• **TASK**
A word-for-word copy of the listing is needed. Retype it in full.

• **RECORDS FOR PROCESSING**
-- ==== Sys2Proof/Tests/Slice0.lean ====
section
/-! SUPPORT. The model's own tests: command words, one step of each operation with the results of spec/95_test_vectors.md, and for
every statement with hypotheses a witness that meets them all, at the boundary where a hypothesis is a range. -/

namespace Sys2Proof.Tests

open Sys2Proof Sys2Proof.Machine

set_option Elab.async false

/-- Bits from a numeral: `n` as `len` bits, the first the most significant, as the vectors are written. -/
def bits (len n : Nat) : Bits := (List.range len).map fun j => n.testBit (len - 1 - j)

/-- Symbols from numbers. -/
def syms (l : List Nat) : Symbols := l.map (BitVec.ofNat 8)

/-- What a view of the next state shows, if there is a next state. -/
def shows {α : Type} (r : Result) (view : State → α) : Option α :=
  match r with
  | .next t => some (view t)
  | .fault _ => none
  | .refused _ => none

/-- Why a step is refused, if it is. -/
def reason (r : Result) : Option Refusal :=
  match r with
  | .next _ => none
  | .fault _ => none
  | .refused x => some x

/-- After reset, with a value in BIN0. -/
def onBin0 (b : Bits) : State := State.reset.setBin0 b

/-- After reset, with a value in SIN. -/
def onSin (l : Symbols) : State := State.reset.setSin l

/-- After reset, with the frequency table of a stream. -/
def onFt (l : List Nat) : State := State.reset.setFt (countSymbols (syms l))

/-- After reset, with a tree. -/
def onTree (n : HuffmanNode) : State := State.reset.setTree n

/-- After reset, with host actions to perform. -/
def asked (l : List HostAction) : State := { State.reset with program := l }

/-- A state with other capacities. -/
def limited (maxBits maxSyms cntW : Nat) (s : State) : State :=
  { s with caps := { maxBits := some maxBits, maxSyms := some maxSyms, cntW := some cntW } }

/-- The tree of row 1 of V-HUF. -/
def rowOneTree : HuffmanNode := .internal 4 (.leaf 0 3) (.leaf 1 1)

/-- The tree of row 7 of V-HUF, "abracadabra". -/
def rowSevenTree : HuffmanNode :=
  .internal 11 (.internal 6 (.internal 4 (.leaf 114 2) (.leaf 98 2)) (.internal 2 (.leaf 100 1) (.leaf 99 1))) (.leaf 97 5)

/-- The code table of row 1 of V-HUF. -/
def rowOneCodes : CodeTable := recordCode (recordCode noCodes 0 [false]) 1 [true]

/-- The leaves of a stream's table, with the counts written out: the form the kernel evaluates quickly. -/
theorem leafCandidates_countSymbols (l : Symbols) :
    leafCandidates (countSymbols l) =
      (allSymbols.filter fun v => decide (0 < l.count v)).map fun v => { id := v.toNat, tree := .leaf v (l.count v) } := by
  simp only [leafCandidates, countOf_countSymbols]

theorem fitsCounts_countSymbols {c : Capacities} {l : Symbols} (h : fitsCount c l.length = true) :
    fitsCounts c (countSymbols l) = true := by
  rw [fitsCounts_iff]
  exact fun v => fitsCount_mono (by simpa using List.count_le_length) h

theorem overCounts_countSymbols {c : Capacities} {l : Symbols} (v : Symbol) (h : fitsCount c (l.count v) = false) :
    fitsCounts c (countSymbols l) = false := by
  cases hc : fitsCounts c (countSymbols l) with
  | false => rfl
  | true =>
    have := fitsCounts_iff.1 hc v
    rw [countOf_countSymbols, h] at this
    cases this

theorem exec_hufTree_onFt (l : List Nat) :
    exec .hufTree (onFt l) =
      conclude [.tree] (buildTree (countSymbols (syms l))) (overUnless .tree fun n => fitsCount Capacities.unbounded n.frequency)
        State.setTree (onFt l) := by
  have hf : fitsCounts (onFt l).caps (countSymbols (syms l)) = true := fitsCounts_unbounded _
  simp only [exec, execHufTree]
  rw [State.withFt_some (t := countSymbols (syms l)) rfl hf]
  rfl

/-! ### Command words (R60 to R62) -/

theorem test_wf_refuses_reserved_words :
    Command.wf 0b0000 = false ∧ Command.wf 0b1100 = false ∧ Command.wf 0b1101 = false ∧ Command.wf 0b1110 = false ∧
      Command.wf 0b1111 = false := by decide

theorem test_wf_accepts_every_operation : ∀ i : Instr, i.wf = true := by
  intro i
  cases i <;> decide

• **OUTPUT FOR THIS EXERCISE**
-- ==== Sys2Proof/Tests/Slice0.lean ====
section
/-! SUPPORT. The model's own tests: command words, one step of each operation with the results of spec/95_test_vectors.md, and for
every statement with hypotheses a witness that meets them all, at the boundary where a hypothesis is a range. -/

namespace Sys2Proof.Tests

open Sys2Proof Sys2Proof.Machine

set_option Elab.async false

/-- Bits from a numeral: `n` as `len` bits, the first the most significant, as the vectors are written. -/
def bits (len n : Nat) : Bits := (List.range len).map fun j => n.testBit (len - 1 - j)

/-- Symbols from numbers. -/
def syms (l : List Nat) : Symbols := l.map (BitVec.ofNat 8)

/-- What a view of the next state shows, if there is a next state. -/
def shows {α : Type} (r : Result) (view : State → α) : Option α :=
  match r with
  | .next t => some (view t)
  | .fault _ => none
  | .refused _ => none

/-- Why a step is refused, if it is. -/
def reason (r : Result) : Option Refusal :=
  match r with
  | .next _ => none
  | .fault _ => none
  | .refused x => some x

/-- After reset, with a value in BIN0. -/
def onBin0 (b : Bits) : State := State.reset.setBin0 b

/-- After reset, with a value in SIN. -/
def onSin (l : Symbols) : State := State.reset.setSin l

/-- After reset, with the frequency table of a stream. -/
def onFt (l : List Nat) : State := State.reset.setFt (countSymbols (syms l))

/-- After reset, with a tree. -/
def onTree (n : HuffmanNode) : State := State.reset.setTree n

/-- After reset, with host actions to perform. -/
def asked (l : List HostAction) : State := { State.reset with program := l }

/-- A state with other capacities. -/
def limited (maxBits maxSyms cntW : Nat) (s : State) : State :=
  { s with caps := { maxBits := some maxBits, maxSyms := some maxSyms, cntW := some cntW } }

/-- The tree of row 1 of V-HUF. -/
def rowOneTree : HuffmanNode := .internal 4 (.leaf 0 3) (.leaf 1 1)

/-- The tree of row 7 of V-HUF, "abracadabra". -/
def rowSevenTree : HuffmanNode :=
  .internal 11 (.internal 6 (.internal 4 (.leaf 114 2) (.leaf 98 2)) (.internal 2 (.leaf 100 1) (.leaf 99 1))) (.leaf 97 5)

/-- The code table of row 1 of V-HUF. -/
def rowOneCodes : CodeTable := recordCode (recordCode noCodes 0 [false]) 1 [true]

/-- The leaves of a stream's table, with the counts written out: the form the kernel evaluates quickly. -/
theorem leafCandidates_countSymbols (l : Symbols) :
    leafCandidates (countSymbols l) =
      (allSymbols.filter fun v => decide (0 < l.count v)).map fun v => { id := v.toNat, tree := .leaf v (l.count v) } := by
  simp only [leafCandidates, countOf_countSymbols]

theorem fitsCounts_countSymbols {c : Capacities} {l : Symbols} (h : fitsCount c l.length = true) :
    fitsCounts c (countSymbols l) = true := by
  rw [fitsCounts_iff]
  exact fun v => fitsCount_mono (by simpa using List.count_le_length) h

theorem overCounts_countSymbols {c : Capacities} {l : Symbols} (v : Symbol) (h : fitsCount c (l.count v) = false) :
    fitsCounts c (countSymbols l) = false := by
  cases hc : fitsCounts c (countSymbols l) with
  | false => rfl
  | true =>
    have := fitsCounts_iff.1 hc v
    rw [countOf_countSymbols, h] at this
    cases this

theorem exec_hufTree_onFt (l : List Nat) :
    exec .hufTree (onFt l) =
      conclude [.tree] (buildTree (countSymbols (syms l))) (overUnless .tree fun n => fitsCount Capacities.unbounded n.frequency)
        State.setTree (onFt l) := by
  have hf : fitsCounts (onFt l).caps (countSymbols (syms l)) = true := fitsCounts_unbounded _
  simp only [exec, execHufTree]
  rw [State.withFt_some (t := countSymbols (syms l)) rfl hf]
  rfl

/-! ### Command words (R60 to R62) -/

theorem test_wf_refuses_reserved_words :
    Command.wf 0b0000 = false ∧ Command.wf 0b1100 = false ∧ Command.wf 0b1101 = false ∧ Command.wf 0b1110 = false ∧
      Command.wf 0b1111 = false := by decide

theorem test_wf_accepts_every_operation : ∀ i : Instr, i.wf = true := by
  intro i
  cases i <;> decide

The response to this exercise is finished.